道あらん

村田 実貴生 

「ごめんください。」
 人が来た。多分「脱会者の今後を助ける会」とかいう会の者であろう。

 私はとある宗教団体に属していた。といっても、その神とか教えとか、教組とかを信じていた訳でなく、あなたの好きな研究をさせてあげよう、と言われて、行ったところがその宗教団体であったというに過ぎない。
 大学ではちょうど有機化学を専攻していた(「ちょうど」というのは後になってから分かったことなのだが)。といっても私の好きな実験は余りできず、文章に触れている方がずっと多かった。大学生であって、大学院生などではないから、当然のことといえばそうであろうが、それまで待てなかったし、そうなるだけの学力もなかった。そんなときに、例の話を持ちかけられたのである。
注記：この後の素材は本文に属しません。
/-- The NVMe controller of PF0 (R414 to R435). -/
structure Nvme where
  cc     : Nat := 0
  rdy    : Bool := false
  /-- CSTS.SHST: 0 normal, 1 occurring, 2 complete. -/
  shst   : Nat := 0
  /-- The host link is up; completions held while it is down: queue, identifier, status, result (R413). -/
  linkUp : Bool := false
  posts  : List (Nat × Nat × Nat × Nat) := []
  sqs    : CMap NvmeQueue := []
  cqs    : CMap NvmeQueue := []
  /-- Arbitration (R419): the queue in turn, commands taken in the turn, the last queue of each class
  (urgent, high, medium, low), and the credits of high, medium and low. -/
  turn   : Nat := 0
  taken  : Nat := 0
  lastSq : List Nat := [0, 0, 0, 0]
  credits : List Nat := [0, 0, 0]
  writes : List WriteCmd := []
  /-- Commands held by a non-operational state or a holdup flush, oldest first (R429, R549). -/
  held   : List NvmeIn := []
  /-- Flushes and writes waiting for durability. -/
  flushes : List FlushCmd := []
  aers   : List (Nat × Nat) := []
  warning : Nat := 0
  features : CMap Nat := []
  /-- Power state, the one it returns to, an entry begun, and an exit begun (R427, R429). -/
  ps     : Nat := 0
  lastOp : Nat := 0
  entering : Option Nat := none
  exiting : Bool := false
  lastDoorbell : Nat := 0
  /-- Self-test running: 1 short, 2 extended; results, newest first, as code, outcome and segment (R431). -/
  selftest : Option Nat := none
  selfLog : List (Nat × Nat × Nat) := []
  keepAlive : Nat := 0
  deriving DecidableEq, Repr

/-! ## Security -/

/-- A credential slot (R557): role and chain; the leaf is the chain's first certificate. -/
structure Credential where
  role  : Nat
  chain : Bytes
  leaf  : Bytes
  notBefore : Nat
  notAfter : Nat
  expired : Bool
  deriving DecidableEq, Repr

/-- An audit record (Table 19-4). -/
structure AuditRec where
  seq    : Nat
  time   : Nat
  opcode : Nat
  status : Nat
  cred   : Nat
  role   : Nat
  route  : Nat
  source : Nat
  leaf   : Bytes
  packet : Bytes
  count  : Nat
  chain  : Bytes
  /-- CHAIN of the record before it. -/
  prev   : Bytes
  deriving DecidableEq, Repr

/-- Bytes 0–79 of an audit record. -/
def AuditRec.head (a : AuditRec) : Bytes :=
  leBytes 8 a.seq ++ leBytes 8 a.time ++ leBytes 2 a.opcode ++ leBytes 2 a.status ++ leBytes 1 a.cred
  ++ leBytes 1 a.role ++ leBytes 1 a.route ++ zeros 1 ++ leBytes 4 a.source
  ++ (a.leaf ++ zeros 24).take 24 ++ (a.packet ++ zeros 24).take 24 ++ leBytes 4 a.count

/-- The 128 bytes of an audit record. -/
def AuditRec.bytes (a : AuditRec) : Bytes := a.head ++ (a.chain ++ zeros 48).take 48

/-! ## Update, test and clocks -/

/-- A boot-failure record (R509). -/
structure BootRecord where
  seq    : Nat
  ticks  : Nat
  reason : Nat
  step   : Nat
  slot   : Nat
  count  : Nat
  version : Nat
  detail : Nat
  deriving DecidableEq, Repr

/-- Staging of one unit (R512): bytes staged, staged and verified. -/
structure Staging where
  data     : Bytes := []
  started  : Bool := false
  verified : Bool := false
  deriving DecidableEq, Repr

/-- An active-slot record copy (R502). -/
structure SlotRecord where
  seq   : Nat
  slot  : Nat
  trial : Bool
  valid : Bool
  deriving DecidableEq, Repr

/-- A clock monitor (Table 16-9): state 0 GOOD, 1 LOST, 2 QUALIFYING, 3 never seen. -/
structure ClockMon where
  state : Nat := 3
  inUse : Bool := false
  ppm   : Int := 0
  last  : Nat := 0
  deriving DecidableEq, Repr

/-- Held-frequency mode of a job (R482): the frequency in force in MHz, 0 for none, and an announcement
with the Estate time it takes effect. -/
structure HeldFreq where
  mhz  : Nat
  next : Option (Nat × Nat)
  deriving DecidableEq, Repr

/-- A power domain: on; a power-down begun; waking; work held (R463 to R465). -/
structure Domain where
  on      : Bool := false
  downing : Bool := false
  waking  : Bool := false
  lastUse : Nat := 0
  offSince : Nat := 0
  deriving DecidableEq, Repr

/-- A test slice that runs (R541, R546): an engine by tile, class and index; class 6 the spare lane of the fabric port
`idx`; class 7 a region of bank `idx` of die `tile`. -/
structure Slice where
  tile  : Nat
  cls   : Nat
  idx   : Nat
  /-- Under a TEST_RUN or a bypass clear. -/
  forRun : Bool
  deriving DecidableEq, Repr

/-- A TEST_RUN or a bypass clear in progress (R546, R548): its command, the slices still to run by slice key, and
those run and failed. -/
structure TestRun where
  cmd    : Waiter
  left   : CMap Nat
  run    : Nat
  failed : Nat
  deriving DecidableEq, Repr

/-- A frame in a tile's reference cache (R152, R155): its key, its bytes as coded and the chain that holds it. -/
structure RefFrame where
  key   : Nat
  size  : Nat
  chain : Nat
  deriving DecidableEq, Repr

/-- A tile (Table 04-8): state 0 OFFLINE, 1 SERVING, 2 DRAINING, 3 DRAINED, 4 ASLEEP. -/
structure Tile where
  state : Nat := 0
  share : Nat := 0
  bypVde : Nat := 0
  bypMisc : Nat := 0
  drainCmds : List Waiter := []
  /-- Reference cache, least recently used first (R152 to R154). -/
  refs  : List RefFrame := []
  cacheFull : Bool := false
  /-- Microcode versions by component type 4–8 (Table 17-7). -/
  ucode : CMap Nat := []
  deriving DecidableEq, Repr

end Sys2Proof.Machine
end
 そこでは、毎日、実験を楽しんだ。難しい物質の製造を頼まれたりしたが、難しければ難しいほど意欲が湧いて、そのうちに、難しい物質の作り方を考えて、それを試みるという毎日となった。
 ところが、段々と雲行きが怪しくなってきた。作った物質を悪用しているという噂を聞いたのである。幹部(といっても私たちを管理している下級幹部であるが)に問い詰めたが、そんなことはない、と言われれば、それ以上の尋ねようがないので、埒が明かなかった。
 問い詰めた後は、さすがに頼みづらくなったのか、そういう物質の製造を頼むことはなかったが、自分の居場所もなくなってしまった。
 といっても、家には今さら帰れないし、大学のアパートはとうに引き払ってしまっていたので、帰るところがなかったので、そこに居続けるしかなかった。
 が、とうとう疑いが本当だということになって、団体は解散された。
 私は、目的を知らなかったということで何とか刑を免れて、仕方がなく、家に帰ってきたのである。

 世の中には奇特な人もいるものだと思う。放っておいても彼らの損にはならないし、関わることで色々と言われて、むしろ損することの方が多いと思うのに、わざわざ私なんかを訪ねたりする。訪ねてくるという話を聞いたときは金でも取るのではないかと疑わしかったが、金は取らないというし、そして、本当に訪ねてきた。
 思えば、今まで見知った宗教で金を取らない宗教があったろうか。
 例えば、高校生の時に、友達と歩いていると駅前で何かを配っていた。私は、いつもはもらわないまま通りすぎるのだが、いつもは何でももらうその友達が取らなかったのと、配るものの大きさに驚いて、心が乱れたのか、つい、それをもらってしまった。二、三歩ほど歩いてから、「駄目じゃないか、そんなものをもらって。」と友達が言うので、見ると宗教関係の本であった。「中に何かはさんでないか。」というので、探すと、アンケートはがきと講習会とやらの案内が入っていた。アンケートはがきは、住所を知るのに役立てるらしい。そして、案内には「参加費二五〇〇円、足裏診断料五〇〇〇円」と書いてあった。足裏診断が何であるかはさっぱり分からないが、診断して相手が費やすものは全くないのだから、そっくり儲けになるのだろう。
 そういう具体例をあげないまでも、神社の賽銭を考えればよい。額が大きければ大きいほど聞き入れられると思われている。
 それらの宗教を見てきて、「宗教は金持ちは救うかもしれないが貧乏は救わない」と思ってきた。
 しかし、この訪問で、この考えに例外のあること、というよりも、むしろ、「貧乏を救うものこそ宗教ではないか」と思うようになった。今までの宗教への不信が強かっただけに、「金儲けをしない宗教(実のところは儲けようとしているのではないかという疑いはあったのだが、その人の顔の明るさでその疑いは消えた。人を説くには小手先の言葉などではなく、人格をもってしなければならないと強く感じた)」という言葉は私の気に入った。

 今の私がいるのは「その日」があったからである。「こんなに立派になりました」とは間違っても言えないが、立派でない私というものを常に自覚して生きている(つもりである)。
 神に背を向けていたのを表を向けてから変わった、とも言えよう。その一部始終を書こうとも思ったが、内容に人格が追いつかないのでやめることにする。
 が、それを知りたいという人は一つ(詳しくは二冊か)の本を読んでほしい。厄介だが、電話帳か時刻表の読解よりは楽であろうから、ぜひ読んで頂きたい。そうすれば、私がどうなっていったか、ではなくて、私がどう思ったか、を実感できるはずである。
 最後に、これからもこういう人がでてこようと思うが、余り攻撃的にならないでほしい。あたたかい人、というきっかけに接して、変わったという例は、私の例を出さないまでもたくさんいるのである。